··· SOURCE DATA ···

-- ==== Sys2Proof/Machine/Ops.lean ====
section
/-! DEFINITION. The named operations over State that every block uses: reading and writing one zone,
one port, one sector; delay memory; answering a command on its link; and the change notices' groups. -/

namespace Sys2Proof.Machine

/-- What a meaning answers. -/
abbrev Answer := Host.Outcome State Fault Refusal

/-- One thing after another, where the first does not stop. -/
def andThen (o : Answer) (f : State → Answer) : Answer :=
  match o with
  | .next s => f s
  | .fault e => .fault e
  | .refused r => .refused r

/-! ### One zone -/

/-- The state of one zone. -/
def State.zone (s : State) (z : Zone) : ZoneState := s.zones[z]

/-- The state of one zone, changed. -/
def State.updZone (s : State) (z : Zone) (f : ZoneState → ZoneState) : State :=
  { s with zones := s.zones.set z (f s.zones[z]) }

/-- The active record of a zone (R1). -/
def State.active (s : State) (z : Zone) : ZoneRecord := (s.zone z).entry.active

/-- The shadow record of a zone (R1). -/
def State.shadow (s : State) (z : Zone) : ZoneRecord := (s.zone z).entry.shadow

/-- The power state of a zone (R130). -/
def State.powerOf (s : State) (z : Zone) : PowerState := (s.zone z).power.state

def State.updEntry (s : State) (z : Zone) (f : TableEntry → TableEntry) : State :=
  s.updZone z fun x => { x with entry := f x.entry }

def State.updTarget (s : State) (z : Zone) (f : TargetState → TargetState) : State :=
  s.updZone z fun x => { x with target := f x.target }

def State.updLine (s : State) (z : Zone) (f : LineState → LineState) : State :=
  s.updZone z fun x => { x with line := f x.line }

def State.updEq (s : State) (z : Zone) (f : EqState → EqState) : State :=
  s.updZone z fun x => { x with eq := f x.eq }

def State.updGain (s : State) (z : Zone) (f : GainState → GainState) : State :=
  s.updZone z fun x => { x with gain := f x.gain }

def State.updRoute (s : State) (z : Zone) (f : RouteState → RouteState) : State :=
  s.updZone z fun x => { x with route := f x.route }

def State.updPower (s : State) (z : Zone) (f : PowerUnit → PowerUnit) : State :=
  s.updZone z fun x => { x with power := f x.power }

/-- Every zone changed, in zone order, each from the state the ones before it left. -/
def State.eachZone (s : State) (f : Zone → State → State) : State :=
  allZones.foldl (fun s z => f z s) s

/-- Every zone of a list changed, in the order of the list. -/
def State.eachOf (s : State) (l : List Zone) (f : Zone → State → State) : State :=
  l.foldl (fun s z => f z s) s

/-- The 48 sample periods of the frame have been taken: the coming frame mark is next, and its events may
be taken before its FRAME_MARK (log entry 5). -/
def State.frameOver (s : State) : Bool := decide (s.sampleIndex = Config.samplesPerFrame)

/-! ### Power states (R130) -/

/-- The amplifier enable: on in WAKING, LIVE and DRAINING, off in the other states (R130, R141). -/
def PowerState.enable : PowerState → Bool
  | .waking _ | .live | .draining _ _ => true
  | .disabled | .parked | .wakeWait => false

/-- LIVE or DRAINING: the gain stage follows its target and a bank change takes a crossfade slot. -/
def PowerState.heard : PowerState → Bool
  | .live | .draining _ _ => true
  | .disabled | .parked | .wakeWait | .waking _ => false

/-- Any state but DISABLED. -/
def PowerState.inService : PowerState → Bool
  | .disabled => false
  | .parked | .wakeWait | .waking _ | .live | .draining _ _ => true

/-! ### Allocations (R46, R59, R60) -/

/-- The capacity an allocation gives, in fine units (R46). -/
def capacity : Option Allocation → Nat
  | some a => (a.count * Config.pageSamples - 4) * Config.finePerSample
  | none => 0

/-- The pages of an allocation lie within pages 0 to 511 (R2). -/
def Allocation.inMemory (a : Allocation) : Bool := decide (a.base + a.count ≤ Config.pages)

/-- Two allocations share a page (R61). -/
def Allocation.overlaps (a b : Allocation) : Bool :=
  decide (0 < a.count ∧ 0 < b.count ∧ a.base < b.base + b.count ∧ b.base < a.base + a.count)

/-- Length N of a zone's line in samples; 0 without an allocation (R59). -/
def lineLength : Option Allocation → Nat
  | some a => a.count * Config.pageSamples
  | none => 0

/-- The memory address of a line position (R59). -/
def lineAddress (a : Allocation) (pos : Nat) : Nat := a.base * Config.pageSamples + pos

/-! ### Delay memory (R59) -/

/-- What an address that is not listed reads as: the reset contents of R75. -/
def unlistedSample : Sample := 0#24

/-- The sample at an address. -/
def memRead : List MemCell → Nat → Sample
  | [], _ => unlistedSample
  | (b, v) :: rest, a => if a = b then v else memRead rest a

/-- A sample put in a list of cells by rising address, in place of one already there. -/
def memInsert (a : Nat) (v : Sample) : List MemCell → List MemCell
  | [] => [(a, v)]
  | (b, w) :: rest =>
    if a < b then (a, v) :: (b, w) :: rest
    else if a = b then (a, v) :: rest
    else (b, w) :: memInsert a v rest

/-- A sample written: a sample equal to what an unlisted address reads as is not listed. -/
def memWrite (m : List MemCell) (a : Nat) (v : Sample) : List MemCell :=
  if v = unlistedSample then m.filter (fun c => decide (c.1 ≠ a)) else memInsert a v m

/-- n samples from address a set to 0 (R64). -/
def memClear (m : List MemCell) (a n : Nat) : List MemCell :=
  m.filter fun c => decide (c.1 < a ∨ a + n ≤ c.1)

/-- The canonical form: addresses strictly rising, no listed sample 0. -/
abbrev Memory.wf (m : List MemCell) : Prop :=
  m.Pairwise (fun a b => a.1 < b.1) ∧ ∀ c ∈ m, c.2 ≠ unlistedSample

/-- Every sample of a zone's line set to 0 and its write position set to 0 (R64, R75). -/
def clearLine (z : Zone) (s : State) : State :=
  let s := match (s.active z).allocation with
    | some a => { s with mem := memClear s.mem (lineAddress a 0) (a.count * Config.pageSamples) }
    | none => s
  s.updLine z fun l => { l with writePos := 0 }

/-! ### The table's groups (R1, R6) -/

/-- The ten groups that may join a pending group set, in the order of R6. -/
def queuedGroups : List FieldGroup :=
  [.geometry, .coupling, .timing, .bank 0, .bank 1, .bank 2, .bank 3, .select, .level, .evac]

/-- A group joins a set: no duplicates. READ_RECORD lists the set in the order it is kept in, which is that of R6
(DESIGN CHOICE, log entry 29: R1 and R14 give the set no order). -/
def joinGroup (g : FieldGroup) (l : List FieldGroup) : List FieldGroup :=
  queuedGroups.filter fun x => decide (x = g ∨ x ∈ l)

/-- The dirty flag: yes while the pending group set is not empty (R1). -/
def TableEntry.dirty (e : TableEntry) : Bool := !e.groups.isEmpty

/-! ### Ports, links and answers (R188, R189, R190) -/

/-- The place of a port. -/
def portPlace : Port → Fin 3
  | .P => 0
  | .V => 1
  | .C => 2

/-- What the part keeps for a port. -/
def State.port (s : State) (p : Port) : PortState := s.ports[(portPlace p)]

/-- What the part keeps for a port, changed. -/
def State.updPort (s : State) (p : Port) (f : PortState → PortState) : State :=
  { s with ports := s.ports.set (portPlace p) (f s.ports[(portPlace p)]) }

/-- The link of a port, changed. -/
def State.updLink (s : State) (p : Port) (f : Link → Link) : State :=
  s.updPort p fun x => { x with link := f x.link }

/-- The code of a result (R189). -/
def Result.code : Result → Nat
  | .ok => 0x00 | .okClamped => 0x01 | .queued => 0x02 | .merged => 0x03
  | .notPermitted => 0x10 | .unknownCommand => 0x11 | .badValue => 0x12 | .starting => 0x13
  | .queueFull => 0x20 | .locked => 0x21 | .zoneDisabled => 0x22 | .routeFull => 0x23
  | .evacActive => 0x24 | .noPages => 0x25 | .allocOverlap => 0x26
  | .storeBusy => 0x30 | .faultPending => 0x31 | .notValid => 0x32 | .sectorBusy => 0x33
  | .sceneEmpty => 0x34 | .sceneCorrupt => 0x35
  | .probeBusy => 0x40 | .notEnough => 0x41 | .negativePath => 0x42 | .noReference => 0x43

/-- The response is composed and its sending begins: the transmitter is busy until its last byte (R188). -/
def State.respond (s : State) (p : Port) (r : Response) : State :=
  s.updLink p fun l => { l with tx := some r }

/-- The answer to a command of the table: its code with the top bit set, the result and the payload
(R188, R190). -/
def State.answer (s : State) (p : Port) (code : Nat) (r : Result) (payload : List Byte) : State :=
  s.respond p { cmd := byteOf (code + 0x80), result := r, payload := payload, restarts := false }

/-- The part is in start-up while the store is STARTING (R174). -/
def State.starting (s : State) : Bool := decide (s.store.state = .starting)

/-- The checks every command passes first (R189, steps 2 and 3): during start-up STARTING, then the
privilege of the port. -/
def guarded (s : State) (p : Port) (code : Nat) (permitted : Bool) (body : State → State) : State :=
  if s.starting then s.answer p code .starting []
  else if permitted then body s
  else s.answer p code .notPermitted []

/-- A structural check (R189, step 4): where it fails the answer is BAD_VALUE. -/
def checked {α : Type} (s : State) (p : Port) (code : Nat) (v : Option α) (body : α → State) :
    State :=
  match v with
  | some a => body a
  | none => s.answer p code .badValue []

/-! ### Sectors (R161) -/

/-- The sector of a zone (R161). -/
def zoneSector (z : Zone) : SectorNo := ⟨z.val, by omega⟩

/-- The sector of a scene (R161). -/
def sceneSector (n : Fin 8) : SectorNo := ⟨32 + n.val, by omega⟩

/-- The system sector (R161). -/
def systemSector : SectorNo := 40

/-- The zone whose record a sector keeps, if it is a zone sector. -/
def sectorZone (n : SectorNo) : Option Zone := zoneOf n.val

def State.sector (s : State) (n : SectorNo) : Sector := s.store.sectors[n]

def State.updSector (s : State) (n : SectorNo) (f : Sector → Sector) : State :=
  { s with store := { s.store with sectors := s.store.sectors.set n (f s.store.sectors[n]) } }

/-- The lock of a zone's sector is in force: the flag is set and the override lowered (R22, R31). -/
def State.lockHolds (s : State) (z : Zone) : Bool :=
  (s.sector (zoneSector z)).lock && !s.store.override

end Sys2Proof.Machine
end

···

Would you please copy, word for word, everything above from the line containing "x with line" down to the line containing "x with gain", those two lines included?

ANSWER AREA:
  s.updZone z fun x => { x with line := f x.line }

def State.updEq (s : State) (z : Zone) (f : EqState → EqState) : State :=
  s.updZone z fun x => { x with eq := f x.eq }

def State.updGain (s : State) (z : Zone) (f : GainState → GainState) : State :=
  s.updZone z fun x => { x with gain := f x.gain }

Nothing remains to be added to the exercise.